Lydia Quotes in American Dirt

The American Dirt quotes below are all either spoken by Lydia or refer to Lydia . For each quote, you can also see the other characters and themes related to it (each theme is indicated by its own dot and icon, like this one:
Trauma Theme Icon
).

Chapter 1 Quotes

The wall is around five and a half feet high and three feet long—just large enough, with some luck, to shield Luca and his mother from sight. Luca’s back is wedged, his small shoulders touching both walls. His knees are drawn up to his chin, and Mami is clinched around him like a tortoise’s shell.

Related Characters: Luca , Lydia , Abuela, Sebastián
Page Number: 1
Explanation and Analysis:

Chapter 2 Quotes

The detective does not move to contradict her. Unlike many of his colleagues […] he happens to not be on the cartel payroll. […] The illicit payment is three times more than what they earn from the government. In fact, one has already texted el jefe to report Lydia’s and Luca’s arrival. The others do nothing, because that’s precisely what the cartel pays them to do, to populate uniforms and perform the appearance of governance.

Related Characters: Luca , Lydia , The Detective
Page Number: 9
Explanation and Analysis:

Chapter 3 Quotes

Luca adjusts the brim of his father’s too-big Yankees hat. Papi’s sweat is seeped into the hatband, so little currents of his scent puff out whenever Luca pulls it to one side of the other, which Luca does now at regular intervals so he can smell his father. Then he has the idea that perhaps the scent is finite, and he fears he might use it all up, so he stops touching it.

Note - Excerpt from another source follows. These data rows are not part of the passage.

/-- Each number once, in ascending order. -/
def ascending (l : List Nat) : List Nat :=
  sortBy (fun a b => decide (a < b)) (l.foldl (fun m x => if m.contains x then m else x :: m) [])

/-- The bytes of `[lo, hi)` of the device range, from `lo` on. -/
def State.cutBytes (s : State) (lo hi : Nat) : Memory :=
  (s.mem.bytes.filter fun e => decide (lo ≤ e.1 ∧ e.1 < hi)).map fun e => (e.1 - lo, e.2)

/-- The granules of `[lo, hi)` that a copy of the span must decode: those with a finding, with planted check symbols, or poisoned, where
they stand. -/
def State.suspectsIn (s : State) (lo hi : Nat) (found : List Finding) : List Nat :=
  let keys := (s.mem.poison ++ s.mem.check.map (·.1)).filter fun k => inSpan lo hi k && k == s.keyOf (k % 2 ^ 48)
  ascending ((found.map (·.granule)).filter (inSpan lo hi) ++ keys.map fun k => k % 2 ^ 48)

/-- Granule `g` is read and written at granule `place g`: with the data read, or poisoned (09 R249; 10 R280-R282). -/
def copyTo (place : Nat → Nat) (found : List Finding) (s : State) (g : Nat) : State :=
  let ((d, bad), s) := s.readGranule g found false
  let s := s.storeGranule (place g) d
  if bad then s.poison (place g) else s

/-- `[lo, hi)` copied to `dst`, which reads as zero; each at a granule bound (09 R249; 10 R280-R282). -/
def State.copySpan (s : State) (lo hi dst : Nat) (found : List Finding) : State :=
  let put := (s.cutBytes lo hi).foldl (fun b e => Sparse.set 0 b (dst + e.1) e.2) s.mem.bytes
  (s.suspectsIn lo hi found).foldl (copyTo (fun g => g - lo / 64 + dst / 64) found) { s with mem := { s.mem with bytes := put } }

/-- `[lo, hi)` is decoded as it moves to another frame that keeps its addresses: corrected data is written, an uncorrectable granule is
written poisoned (09 R249; 10 R280-R282). -/
def State.moveSpan (s : State) (lo hi : Nat) (found : List Finding) : State :=
  (s.suspectsIn lo hi found).foldl (fun s g => (s.readGranule g found true).2) s

/-- Zeroed pages: allocated pages read as zero (09 R250). -/
def State.zeroPages (s : State) (page n : Nat) : State :=
  let lo := page * pageBytes
  let hi := (page + n) * pageBytes
  { s with mem := { s.mem with
      bytes := Sparse.clear s.mem.bytes lo hi
      poison := s.mem.poison.filter fun k => !inSpan lo hi k
      check := s.mem.check.filter fun e => !inSpan lo hi e.1 } }

/-! ## Frames and copies (09 R245, R248, R249) -/

/-- A key names a granule of page `page` in the frame at a place. -/
def inFrame (place page k : Nat) : Bool := k / 2 ^ 48 == place && k % 2 ^ 48 * 64 / pageBytes == page

/-- The frame at a place gives up its page, and its error-check state with it. -/
def State.dropFrame (s : State) (place page : Nat) : State :=
  { s with mem := { s.mem with
      poison := s.mem.poison.filter fun k => !inFrame place page k
      check := s.mem.check.filter fun e => !inFrame place page e.1 } }

/-- The granules of a page's frame at which a decoder can find anything: poisoned ones, planted ones, and the findings. -/
def frameSuspects (s : State) (place page : Nat) (found : List Finding) : List Nat :=
  let keys := (s.mem.poison ++ s.mem.check.map (·.1)).filter (inFrame place page)
  ascending ((keys.map fun k => k % 2 ^ 48) ++ (found.map (·.granule)).filter fun g => g * 64 / pageBytes == page)

/-- Granule `g` copied from the frame at place `a` to the one at place `b`: it is decoded at its source, and an uncorrectable one is
written poisoned (09 R249; 10 R280-R282). -/
def copyGranule (a b : Nat) (found : List Finding) (s : State) (g : Nat) : State :=
  let tier := s.tierAt a g
  match s.decodeKey (frameKey a g) g (s.devBytes (64 * g) 64) found with
  | .clean => s
  | .corrected d =>
    let s := (s.countCe tier).storeBytes (64 * g) d
    if s.ecc.ceWb then s.cleanKey (frameKey a g) else s
  | .poisoned => s.poisonKey (frameKey b g)
  | .uncorrectable => ((s.countUe tier (ueAddr tier g) 0).poisonKey (frameKey a g)).poisonKey (frameKey b g)

/-- A general-window page copied from place `a` to place `b`. -/
def State.copyPage (s : State) (a b page : Nat) (found : List Finding) : State :=
  let s := s.dropFrame b page
  (frameSuspects s a page found).foldl (copyGranule a b found) s

/-- A flash-backed page copied from its zone blocks to place `b`: the granules of the blocks that its reads lost, numbered from the page's
first, are written poisoned (09 R249; 13 R377). -/
def State.copyBlocks (s : State) (b page : Nat) (lost : List Nat) : State :=
  lost.foldl (fun s n =>
    (List.range 64).foldl (fun s i => s.poisonKey (frameKey b (page * pageBytes / 64 + 64 * n + i))) s) (s.dropFrame b page)

/-- Reads for a staging that is no longer in flight end (13 R383). -/
def State.cancelReads (s : State) : State :=
  { s with fl := { s.fl with reads := s.fl.reads.filter fun r => match r.by_ with
    | .stage page => s.mem.flights.any fun f => f.page == page
    | .zoneRead _ => true
    | .dma _ => true } }

/-- A page leaves the stacked frame of die `d`; its copies elsewhere stay (09 R245). -/
def State.leaveDie (s : State) (page d : Nat) : State :=
  let s := s.dropFrame (d + 1) page
  { s with mem := { s.mem with resident := s.mem.resident.filter fun r =>
      !(r.1 == page && match r.2 with | .stacked e _ _ => e == d | .copy (some e) _ => e == d | .copy none _ => false) } }
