-- ==== Sys2Proof/Machine/Reduce.lean ====
section
/-!
DEFINITION. Reduce.lean: the reduction unit and the top-k engine: compensated lanes, folds, result records, chain and
merge frames, ordered lists (05 R131-R149).
-/
namespace Sys2Proof.Machine

/-- OVF and NAN as they arise (05 R132, R137). -/
structure Flg where
  ovf : Bool := false
  nan : Bool := false
  deriving DecidableEq, Repr

def Flg.or (a b : Flg) : Flg := ⟨a.ovf || b.ovf, a.nan || b.nan⟩

/-- What one operation with result `r` on operands `x`, `y` raises (05 R137). -/
def flgOf (x y r : B32) : Flg := ⟨isInf32 r && isFinite32 x && isFinite32 y, isNan32 r⟩

/-- A (sum, error) pair with the flags raised on the way. -/
structure Pair where
  s : B32
  e : B32
  f : Flg
  deriving DecidableEq, Repr

/-- Compensated addition (05 R137). -/
def cadd (p : Pair) (x : B32) : Pair :=
  let t := add32 p.s x
  let c := if !isFinite32 t || !isFinite32 x then 0
    else if absGe32 p.s x then add32 (sub32 p.s t) x else add32 (sub32 x t) p.s
  let e := add32 p.e c
  ⟨t, e, p.f.or ((flgOf p.s x t).or (flgOf p.e c e))⟩

/-- `x + y` with its flags. -/
def addF (f : Flg) (x y : B32) : B32 × Flg := let r := add32 x y; (r, f.or (flgOf x y r))

/-- `x * y` with its flags. -/
def mulF (f : Flg) (x y : B32) : B32 × Flg := let r := mul32 x y; (r, f.or (flgOf x y r))

/-- `x / y` with its flags. -/
def divF (f : Flg) (x y : B32) : B32 × Flg := let r := div32 x y; (r, f.or (flgOf x y r))

/-- A lane after element `x` (05 R138); none where a MEANVAR lane is full (LANE_COUNT). -/
def laneStep (k : CtxKind) (l : Lane) (x : B32) : Option (Lane × Flg) :=
  match k with
  | .sum =>
    let p := cadd ⟨l.aS, l.aE, {}⟩ x
    some ({ l with aS := p.s, aE := p.e, n := sat32 (l.n + 1) }, p.f)
  | .sumsq =>
    let q := mul32 x x
    let r := fma32 x x (negate32 q)
    let r := if isNan32 r then nan32 else r
    let p := cadd ⟨l.aS, l.aE, flgOf x x q⟩ q
    let e := addF p.f p.e r
    some ({ l with aS := p.s, aE := e.1, n := sat32 (l.n + 1) }, e.2)
  | .meanvar =>
    if 2 ^ 24 ≤ l.n then none else
      let n := l.n + 1
      let d := addF {} x (negate32 l.aS)
      let q := divF d.2 d.1 (ofNat32 n)
      let a := cadd ⟨l.aS, l.aE, q.2⟩ q.1
      let d2 := addF a.f x (negate32 a.s)
      let m := mulF d2.2 d.1 d2.1
      let b := cadd ⟨l.bS, l.bE, m.2⟩ m.1
      some (⟨a.s, a.e, b.s, b.e, n⟩, b.f)
  | .topk => some (l, {})

/-- An entry ranks above another (05 R145). -/
def ranksAbove (a b : TopEntry) : Bool := b.key < a.key || (a.key = b.key && a.pos < b.pos)

/-- A list, best first, with one entry more. -/
def insertEntry (e : TopEntry) : List TopEntry → List TopEntry
  | [] => [e]
  | b :: t => if ranksAbove e b then e :: b :: t else b :: insertEntry e t

/-- The list of `k` best entries with one more offered (05 R145). -/
def offer (k : Nat) (l : List TopEntry) (e : TopEntry) : List TopEntry := (insertEntry e l).take k

/-- The ranking key of a binary32 value (05 R146). -/
def keyOf32 (x : B32) : Nat :=
  if isNan32 x then 0
  else if isZero32 x then 0x80000000
  else if neg32 x then 2 ^ 32 - 1 - x else x + 0x80000000

/-- Why a core program faults (06 R185), by reason code. -/
def reasonReserved : Nat := 0x01
def reasonFormatPair : Nat := 0x02
def reasonPeriod : Nat := 0x03
def reasonAxis : Nat := 0x04
def reasonFieldRange : Nat := 0x05
def reasonAddress : Nat := 0x06
def reasonDevice : Nat := 0x07
def reasonGroup : Nat := 0x08
def reasonChainFormat : Nat := 0x09
def reasonChainGap : Nat := 0x0A
def reasonClosed : Nat := 0x0B
def reasonOpen : Nat := 0x0C
def reasonLaneCount : Nat := 0x0D
def reasonNoTree : Nat := 0x0E
def reasonTopkSpace : Nat := 0x0F
def reasonRowStat : Nat := 0x10
def reasonSignal : Nat := 0x11
def reasonMismatch : Nat := 0x12
def reasonTrap : Nat := 0x13
def reasonStructure : Nat := 0x14

/-- One element of global index `i` into a context (05 R136, R138, R146); `x` with the flag of its conversion. -/
def feedCtx (c : Ctx) (i : Nat) (x : B32) (ovf : Bool) : Except Nat Ctx :=
  if i < c.next then .error reasonChainGap
  else if c.kind = .topk then
    .ok { c with next := i + 1, entries := offer c.kReq c.entries ⟨keyOf32 x, i⟩, seen := sat64 (c.seen + 1),
                 ovf := c.ovf || ovf }
  else
    match laneStep c.kind (c.lanes.getD (i % 64) {}) x with
    | none => .error reasonLaneCount
    | some (l, f) => .ok { c with
        next := i + 1
        lanes := modifyAt c.lanes (i % 64) fun _ => l
        ovf := c.ovf || ovf || f.ovf
        nan := c.nan || f.nan }

/-- Elements in ascending order into a context. -/
def feedAll (c : Ctx) : List (Nat × B32 × Bool) → Except Nat Ctx
  | [] => .ok c
  | (i, x, o) :: t =>
    match feedCtx c i x o with
    | .error r => .error r
    | .ok c' => feedAll c' t

/-- A context opened clear (05 R135). -/
def freshCtx (k : CtxKind) (chainId kReq : Nat) : Ctx :=
  { kind := k, chainId := chainId, next := 0, kReq := kReq, lanes := if k = .topk then [] else List.replicate 64 {} }

/-- The state of the MEANVAR fold: N, mu, m2 (05 R139). -/
structure Fold where
  n : Nat
  mu : B32
  m2 : B32
  f : Flg

/-- The SUM and SUMSQ fold in lane order (05 R139). -/
def foldSum : Pair × Nat → List Lane → Pair × Nat
  | acc, [] => acc
  | (p, n), l :: t =>
    let q := cadd p l.aS
    let e := addF q.f q.e l.aE
    foldSum (⟨q.s, e.1, e.2⟩, n + l.n) t

/-- The MEANVAR fold in lane order, lanes with n = 0 skipped (05 R139). -/
def foldMean : Option Fold → List Lane → Option Fold
  | acc, [] => acc
  | acc, l :: t =>
    if l.n = 0 then foldMean acc t else
      let muL := addF {} l.aS l.aE
      let m2L := addF muL.2 l.bS l.bE
      match acc with
      | none => foldMean (some ⟨l.n, muL.1, m2L.1, m2L.2⟩) t
      | some a =>
        let n2 := a.n + l.n
        let delta := addF (a.f.or m2L.2) muL.1 (negate32 a.mu)
        let w := divF delta.2 (ofNat32 l.n) (ofNat32 n2)
        let dw := mulF w.2 delta.1 w.1
        let mu := addF dw.2 a.mu dw.1
        let nn := mulF mu.2 (ofNat32 a.n) (ofNat32 l.n)
        let c := divF nn.2 nn.1 (ofNat32 n2)
        let s := addF c.2 a.m2 m2L.1
        let dd := mulF s.2 delta.1 delta.1
        let dc := mulF dd.2 dd.1 c.1
        let m2 := addF dc.2 s.1 dc.1
        foldMean (some ⟨n2, mu.1, m2.1, m2.2⟩) t

/-- A result record (05 R140). -/
structure ResRec where
  res0 : B32
  res1 : B32
  count : Nat
  ovf : Bool
  nan : Bool
  empty : Bool
  varSample : Bool
  short : Bool
  deriving DecidableEq, Repr

/-- The result record of a context (05 R139, R140). SHORT is set for a variance alone, which only a MEANVAR record holds (DESIGN CHOICE,
log 105). -/
def finishCtx (c : Ctx) (varSample : Bool) : ResRec :=
  let total := (c.lanes.map fun l => l.n).sum
  if total = 0 then ⟨0, 0, 0, c.ovf, c.nan, true, varSample, false⟩
  else if c.kind = .meanvar then
    match foldMean none c.lanes with
    | none => ⟨0, 0, 0, c.ovf, c.nan, true, varSample, false⟩
    | some a =>
      let short := varSample && a.n = 1
      let v := if short then (0, a.f) else divF a.f a.m2 (ofNat32 (if varSample then a.n - 1 else a.n))
      ⟨a.mu, v.1, sat32 a.n, c.ovf || v.2.ovf, c.nan || v.2.nan, false, varSample, short⟩
  else
    let r := foldSum (⟨0, 0, {}⟩, 0) c.lanes
    let res := if isFinite32 r.1.s then addF r.1.f r.1.s r.1.e else (r.1.s, r.1.f)
    ⟨res.1, 0, sat32 r.2, c.ovf || res.2.ovf, c.nan || res.2.nan, false, varSample, false⟩

/-- The 16 bytes of a result record (05 R140). -/
def recBytes (r : ResRec) : List Byte :=
  leBytes 4 r.res0 ++ leBytes 4 r.res1 ++ leBytes 4 r.count ++
    leBytes 4 (b2n r.ovf + 2 * b2n r.nan + 4 * b2n r.empty + 8 * b2n r.varSample + 16 * b2n r.short)

/-- A result record read back from its bytes. -/
def recOf (bs : List Byte) : ResRec :=
  let f := dwordAt bs 3
  ⟨dwordAt bs 0, dwordAt bs 1, dwordAt bs 2, bit f 0, bit f 1, bit f 2, bit f 3, bit f 4⟩

def kindCode : CtxKind → Nat
  | .sum => 1
  | .sumsq => 2
  | .meanvar => 3
  | .topk => 4

/-- The header of a frame (05 R141). -/
structure FrameHdr where
  kind : Nat
  ovf : Bool
  nan : Bool
  chainId : Nat
  next : Nat
  a : Nat
  b : Nat
  seen : Nat
  deriving DecidableEq, Repr

/-- The 32 bytes of a frame header (05 R141). -/
def hdrBytes (h : FrameHdr) : List Byte :=
  leBytes 4 (h.kind + 2 ^ 8 * b2n h.ovf + 2 ^ 9 * b2n h.nan) ++ leBytes 4 h.chainId ++ leBytes 6 h.next ++
    leBytes 2 0 ++ leBytes 2 h.a ++ leBytes 2 0 ++ leBytes 2 h.b ++ leBytes 2 0 ++ leBytes 8 h.seen

/-- A frame header read from its bytes; none where a reserved field is not zero or the kind is reserved (05 R143). -/
def hdrOf (bs : List Byte) : Option FrameHdr :=
  let d0 := dwordAt bs 0
  let d3 := dwordAt bs 3
  let d4 := dwordAt bs 4
  let d5 := dwordAt bs 5
  if d0 / 2 ^ 10 ≠ 0 || d3 / 2 ^ 16 ≠ 0 || d4 / 2 ^ 16 ≠ 0 || d5 / 2 ^ 16 ≠ 0 then none
  else if bits d0 0 8 = 0 || 5 < bits d0 0 8 then none
  else some ⟨bits d0 0 8, bit d0 8, bit d0 9, dwordAt bs 1, leNat ((bs.drop 8).take 6), d4, d5, qwordAt bs 6⟩

def entryBytes (e : TopEntry) : List Byte := leBytes 4 e.key ++ leBytes 4 0 ++ leBytes 8 e.pos

def laneBytes (l : Lane) : List Byte :=
  leBytes 4 l.aS ++ leBytes 4 l.aE ++ leBytes 4 l.bS ++ leBytes 4 l.bE ++ leBytes 4 l.n ++ leBytes 4 0

/-- The frame of a context (05 R141, R142). -/
def ctxFrame (c : Ctx) : List Byte :=
  if c.kind = .topk then
    hdrBytes ⟨4, c.ovf, c.nan, c.chainId, c.next, c.entries.length, c.kReq, c.seen⟩ ++ c.entries.flatMap entryBytes
  else hdrBytes ⟨kindCode c.kind, c.ovf, c.nan, c.chainId, c.next, 64, 0, 0⟩ ++ c.lanes.flatMap laneBytes

/-- Distance between frames of a kind in scratchpad (06 R170). -/
def frameStride (k : CtxKind) (kReq : Nat) : Nat := if k = .topk then ceilDiv (32 + 16 * kReq) 64 * 64 else 1600

def laneOf (bs : List Byte) : Lane := ⟨dwordAt bs 0, dwordAt bs 1, dwordAt bs 2, dwordAt bs 3, dwordAt bs 4⟩

/-- The bytes an entry list of a frame takes, and whether their reserved fields are zero. -/
def entriesOf (bs : List Byte) (n : Nat) : List TopEntry :=
  (List.range n).map fun i => ⟨dwordAt (bs.drop (16 * i)) 0, qwordAt (bs.drop (16 * i)) 2⟩

def entriesReserved (bs : List Byte) (n : Nat) : Bool :=
  (List.range n).all fun i => dwordAt (bs.drop (16 * i)) 1 = 0

/-- Loading a frame into a context opened as `k` (05 R143). A KIND 1-3 frame whose A is not 64 or whose B or SEEN is not 0, and a top-k
frame that counts more entries than its K_REQ, are taken as frames of a broken format (DESIGN CHOICE, log 105). Its values are
restored by their bits, a NaN other than 0x7FC00000 among them (log 105). -/
def loadFrame (k : CtxKind) (chainId kReq : Nat) (bs : List Byte) : Except Nat Ctx :=
  match hdrOf bs with
  | none => .error reasonChainFormat
  | some h =>
    if h.kind ≠ kindCode k || h.chainId ≠ chainId then .error reasonChainFormat
    else
      let body := bs.drop 32
      if k = .topk then
        if h.b ≠ kReq || kReq < h.a || !entriesReserved body h.a then .error reasonChainFormat
        else .ok { kind := k, chainId := chainId, next := h.next, ovf := h.ovf, nan := h.nan, kReq := kReq,
                   entries := entriesOf body h.a, seen := h.seen }
      else if h.a ≠ 64 || h.b ≠ 0 || h.seen ≠ 0 || !((List.range 64).all fun i => dwordAt (body.drop (24 * i)) 5 = 0) then
        .error reasonChainFormat
      else .ok { kind := k, chainId := chainId, next := h.next, ovf := h.ovf, nan := h.nan,
                 lanes := (List.range 64).map fun i => laneOf (body.drop (24 * i)) }

/-- Merging entries into a list (05 R149). -/
def mergeEntries (k : Nat) (l : List TopEntry) (more : List TopEntry) : List TopEntry := more.foldl (offer k) l

end Sys2Proof.Machine
end

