/-- The tensor is marked adaptive, in a generation job (03 R73). -/
def Bundle.adapts (b : Bundle) (tensor : Nat) : Bool :=
  b.kind == 1 && match b.cal tensor with | some k => k.adaptive | none => false

/-- The rows of a table adapt: those of an adaptive tensor in the standard layout (03 R73, R77, R78). -/
def Bundle.tableAdapts (b : Bundle) (t : ReqTable) : Bool := t.layout == 0 && b.adapts t.tensor

/-- The key of a (sequence, tensor) pair. -/
def pairKey (entry adaptIndex : Nat) : Nat := entry * 65536 + adaptIndex

/-- The address of the record of entry `n` and adaptive tensor `t` of job `r` (03 R89): the region lies in the job's private board memory
(07 R194), at the offset that the bundle declares (DESIGN CHOICE, log 118). -/
def scaleAddr (s : State) (r : Run) (b : Bundle) (n t : Nat) : Nat :=
  r.privBase + b.view.scaleBase + 16 * (n % s.entriesPer * b.res.adaptiveT + t)

/-- The 16 bytes of a scale record (03 R89). -/
def ScalePair.bytes (q : ScalePair) : List Byte :=
  leBytes 4 (q.l + 65536 * b2n q.sat) ++ leBytes 4 q.step ++ leBytes 4 q.total ++ leBytes 4 q.adapts

/-- The predicted level-two scale of a row (03 R73). -/
def predicted (r : Run) (b : Bundle) (t : ReqTable) (entry : Nat) : Nat :=
  match b.cal t.tensor with
  | none => l2One
  | some k =>
    if t.layout = 2 then l2One
    else if b.tableAdapts t then
      match Sparse.find r.pairs (pairKey entry k.adaptIndex) with | some q => q.l | none => k.calL
    else k.calL

/-- The row map at a scratchpad offset (06 R168). One on a granule with an uncorrectable error gives its stored bits and no fault (DESIGN
CHOICE, log 101). -/
def rowKeys (c : Core) (o rows : Nat) : List RowKey :=
  (List.range rows).map fun i => ⟨bits (leNat (spadBytes c (o + 8 * i) 4)) 0 12, leNat (spadBytes c (o + 8 * i + 4) 4)⟩

/-- A DRAIN of the requantise route, its checks passed up to its reads: the ranges it reads and writes. -/
structure RequantArgs where
  out : Slot
  table : ReqTable
  ch0 : Nat
  deriving DecidableEq, Repr

/-- What a requantise drain names (06 R167); none where it faults with FIELD_RANGE before it loads its entries. -/
def requantArgs (r : Run) (b : Bundle) (c : Core) (w : IWord) : Option RequantArgs :=
  match Sparse.find c.slots (fld w 0 24 4), Sparse.find c.tables (fld w 0 28 3) with
  | some o, some a =>
    match b.tables.find? fun t => t.addr == a with
    | none => none
    | some t =>
      let ch0 := fld w 2 0 16 + getX c (fld w 0 16 4)
      let eps := fld w 5 0 32
      if ch0 % 32 ≠ 0 ∨ t.chans.length ≤ ch0 then none
      else if fld w 0 11 2 ≠ 0 ∧ (!isFinite32 eps || neg32 eps || isZero32 eps) = true then none
      else if r.cores = [] then none
      else some ⟨o, t, ch0⟩
  | _, _ => none

/-- The row factors of a ROWSTAT drain, from one record per tile row (06 R169); none where ROW_STAT faults. -/
def rowFactors (c : Core) (w : IWord) (g : Group) : Option (List B32) :=
  (List.range g.rows).mapM fun i => rowFactor (fld w 0 11 2 = 2) (recOf (spadBytes c (fld w 4 0 23 + 16 * i) 16)) (fld w 5 0 32)

/-- The channel that a table entry gives (03 R64): gain, bias and activation vary between channels (R65). -/
def chanOf (bs : List Byte) : Chan :=
  ⟨signed 24 (bits (dwordAt bs 0) 0 24), signed 32 (dwordAt bs 1), bits (dwordAt bs 2) 0 5⟩

/-- A table with the fields that govern the row as an entry gives them (03 R64, R65). -/
def rowTable (t : ReqTable) (bs : List Byte) : ReqTable :=
  let d := dwordAt bs 2
  let k := bits d 10 4
  { t with
    fmt := bits d 5 3, layout := bits d 8 2, clipRatio := if k ≤ 8 then k else (Config.openClip k).val, stochastic := bit d 14,
    clipThresh := bits d 16 16, adapt := bits (dwordAt bs 0) 24 8, tensor := bits (dwordAt bs 3) 0 16 }

/-- The entries that a drain has loaded: its channels, and the table with the fields that govern the row, which every entry repeats: those
of the first one loaded (03 R65; DESIGN CHOICE, log 102). -/
structure Loaded where
  table : ReqTable
  chans : List Chan
  deriving DecidableEq, Repr

/-- The pages of the table entries that a drain reads. -/
def tablePages (addr ch0 cols : Nat) : List Nat :=
  let a := addr + 16 + 16 * ch0
  (List.range ((a + 16 * cols - 1) / pageBytes - a / pageBytes + 1)).map fun i => a / pageBytes + i

/-- A drain loads the entries of its channels from the table in the device range (03 R67): the entries, whether one is poisoned,
and the state. No entry is kept in a cache: the entries used are the same whether or not they were (DESIGN CHOICE, log 102). -/
def State.loadEntries (s : State) (t : ReqTable) (ch0 cols : Nat) (found : List Finding) : (Loaded × Bool) × State :=
  let n := min cols (t.chans.length - ch0)
  let ((bs, bad), s) := s.devRead ((t.addr + 16 + 16 * ch0) % 2 ^ 48) (16 * n) found
  ((⟨rowTable t bs, (List.range n).map fun i => chanOf ((bs.drop (16 * i)).take 16)⟩, bad), s)

/-- What a requantise drain's entries do not allow: a slot of another format or layout, a missing row map (06 R167, R168). -/
def entriesRefuse (b : Bundle) (w : IWord) (o : Slot) (t : ReqTable) : Bool :=
  o.fmt != t.fmt || o.layout != t.layout || (fld w 0 13 1 == 0 && (t.stochastic || b.adapts t.tensor))

/-- The drain attached to the oldest undrained tile, and tiles that may move to an output slot moved (06 R166; 04 R106,
R108). A recomputed tile keeps the slot it was discarded from (DESIGN CHOICE, log 17). -/
def slotsUsed (c : Core) : Nat :=
  (c.tiles.filter fun t => t.retry || t.phase == .slot || t.phase == .passed).length

/-- The shadow drains into a free output slot (04 R106, R108). -/
def drainShadow (c : Core) : Core :=
  if slotsUsed c < 2 then
    { c with tiles := mapIf (fun t => t.phase == .shadow && t.drain.isSome) (fun t => { t with phase := .slot }) c.tiles }
  else c

/-- The first tile that satisfies `p` changed by `f`. -/
def firstTile (p : Tile → Bool) (f : Tile → Tile) : List Tile → List Tile
  | [] => []
  | t :: ts => if p t then f t :: ts else t :: firstTile p f ts

/-- Attach a drain (06 R166). -/
def attach (d : DrainInfo) (c : Core) : Core :=
  drainShadow { c with tiles := firstTile (fun t => t.drain.isNone) (fun t => { t with drain := some d }) c.tiles }

/-- A table entry that a drain loads is poisoned: the job faults with class poison, for no value derived from it may be stored (04
R117; DESIGN CHOICE, log 102: 10 R282 lists no such reader). -/
def State.entryFault (s : State) (n : Nat) (w : IWord) (addr : Nat) : State :=
  (s.latch (.job (s.partOfCore n))
    { status := 0x0F03, core := some n, pc := (s.core n).pc, addr := addr, space := .device, instr := w }).setCore n
      fun c => { c with run := .stopped }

Related Characters: Sebastián , Lydia , Luca
Related Symbols: The Red Yankees Hat
Page Number: 18
Explanation and Analysis:

If there is one good thing about terror, Lydia now understands, it’s that it’s more immediate than grief. She knows that she will soon have to contend with what’s happened, but for now, the possibility of what might still happen serves to anesthetize her from the worst of the anguish.

Related Characters: Lydia , Javier, Luca
Page Number: 23
Explanation and Analysis:

Chapter 5 Quotes

There is blood on your hands as well. I’m sorry for your pain and mine. Now we are bound forever in this grief.

Related Characters: Javier (speaker), Lydia , Luca
Page Number: 44
Explanation and Analysis:

Chapter 7 Quotes

When she was a kid, Lydia loved the Choose Your Own Adventure books. At the end of each chapter, you’d have to decide what to do next. […] She liked being able to revise her own decisions, liked knowing that nothing was permanent, that she could always start over and try again. But it was also true that sometimes it didn’t matter, the maze of the book seemed to funnel her back to the same result, no matter what she decided.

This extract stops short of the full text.